Ang Lian-hoa melengak, mendadak ia tertawa dan berkata: "Ha.ha.ha..ha.! Jika nona anggap
demikian sifat pribadiku, maka salah besar nona. Watakku cukup terbuka, tidak suka
memikirkan adat kolot yang terlalu mengikat itu, jangankan nona Lim memang belum
menikah secara resmi dengan Ji Pwe-giok, sekalipun mereka sudah menikah juga tiada alasan
bagiku untuk memaksa Lim Tay-ih harus menjanda selama hidup. Bila dia mendapatkan
teman lelaki baru, aku justru bersyukur dan bergembira baginya."
Meski dia tertawa dengan lantang, namun lamat-lamat mengandung perasaan sedih.

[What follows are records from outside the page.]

/-- Settles O2: the multiplies by the plan of a two-source word, the divisions by that plan with its warning at issue. -/
theorem scalarMulDivResults : Obligations.ScalarMulDivResults := by
  intro s h d a b hf x y st divides
  refine ⟨fun hz => ⟨?mul, ?mulh, ?mulhn⟩, fun hz => ⟨?div, ?divn, ?rem, ?remn⟩⟩
  case mul => exact binary_gives_of_eq hf hz (exec_mul h d a b s) (mul_eq_ofNat_mul _ _)
  case mulh => exact binary_gives_of_eq hf hz (exec_mulh h d a b s) rfl
  case mulhn => exact binary_gives_of_eq hf hz (exec_mulhn h d a b s) rfl
  case div => exact div_leaves hf hz (exec_div h d a b s) rfl
  case divn => exact div_leaves hf hz (exec_divn h d a b s) rfl
  case rem => exact div_leaves hf hz (exec_rem h d a b s) (remWord_eq_sub _ _)
  case remn => exact div_leaves hf hz (exec_remn h d a b s) rfl
end

section
/-!
The one-source, immediate and select words: what each one's function of its operands is in the terms of its rule, and the
issue of a word that flies one result.
-/

namespace Sys2Proof.Machine

open Sys2Proof

/-! ### The counts, as what they count -/

theorem clzFrom_le (a n : Nat) : clzFrom a n ≤ n := by
  induction n with
  | zero => exact Nat.le_refl 0
  | succ n ih => rw [clzFrom]; split <;> omega

/-- The top bits that CLZ counts are zero (R359). -/
theorem testBit_of_clzFrom (a n j : Nat) (hj : n - clzFrom a n ≤ j) (hn : j < n) : a.testBit j = false := by
  induction n with
  | zero => omega
  | succ n ih =>
    rw [clzFrom] at hj
    split at hj
    · omega
    · next hbit =>
      obtain rfl | hlt := Nat.eq_or_lt_of_le (Nat.le_of_lt_succ hn)
      · simpa using hbit
      · exact ih (by omega) hlt

/-- The bit below those that CLZ counts is one (R359). -/
theorem testBit_clzFrom (a n : Nat) (hk : clzFrom a n < n) : a.testBit (n - 1 - clzFrom a n) = true := by
  induction n with
  | zero => omega
  | succ n ih =>
    rw [clzFrom] at hk ⊢
    split at hk
    · next hbit => simp [hbit]
    · next hbit =>
      have hpos : n + 1 - 1 - (1 + clzFrom a n) = n - 1 - clzFrom a n := by omega
      rw [if_neg hbit, hpos]
      exact ih (by omega)

theorem ctzFrom_le (a i n : Nat) : ctzFrom a i n ≤ n := by
  induction n generalizing i with
  | zero => exact Nat.le_refl 0
  | succ n ih =>
    have := ih (i + 1)
    rw [ctzFrom]; split <;> omega

/-- The bits from i on that CTZ counts are zero (R359). -/
theorem testBit_of_ctzFrom (a i n j : Nat) (hj : j < ctzFrom a i n) : a.testBit (i + j) = false := by
  induction n generalizing i j with
  | zero => exact absurd hj (Nat.not_lt_zero j)
  | succ n ih =>
    rw [ctzFrom] at hj
    split at hj
    · exact absurd hj (Nat.not_lt_zero j)
    · next hbit =>
      cases j with
      | zero => simpa using hbit
      | succ j =>
        rw [Nat.add_comm j, ← Nat.add_assoc]
        exact ih (i + 1) j (by omega)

Dengan sendirinya Kim-yan-cu tidak dapat merasakan isi hati ketua Kaypang yang gagah dan
muda itu, dengan tertawa cerah ia berkata: "Pangcu memang berpribadi lain daripada yang
lain, bilamana ucapanku tadi salah, hendaklah pangcu jangan marah."
Ang Lian-hoa tertawa, tapi ia lantas berkerut kening dan berkata pula: "Namun ketika ku sapa
mereka, pemuda itu tampaknya sangat simpatik, sebaliknya nona Lim tidak mau menggubris
diriku, seakan-akan tidak kenal padaku. Padahal persahabatanku dengan dia bukan cuma
sehari dua hari saja, tidak pantas ia bersikap demikian".
"Bisa jadi.... bisa jadi dia sedang murung atau ada persoalan lain" ujar Kim-yan-cu.
"Ucapanmu memang beralasan, tapi mendadak kuingat bulan yang lalu pernah juga satu kali
dia tidak menggubris padaku ketika kami bertemu, kemudian baru ku tahu bahwa waktu itu
dia terancam bahaya, ada kesukaran yang tak dapat dikatakannya padaku"
"Makanya sekarang Pangcu juga curiga jangan-jangan nona Lim ada kesukaran lain yang tak
dapat diberitahukan kepadamu?" tukas Kim-yan-cu.
"Ya, begitulah" kata Ang Lian-hoa.
"Lantaran itulah Pangcu jadi ketarik untuk menyelidiki seluk-beluknya, meski sebenarnya
urusan orang lain. Dan apa yang Pangcu lihat pada malam itu?"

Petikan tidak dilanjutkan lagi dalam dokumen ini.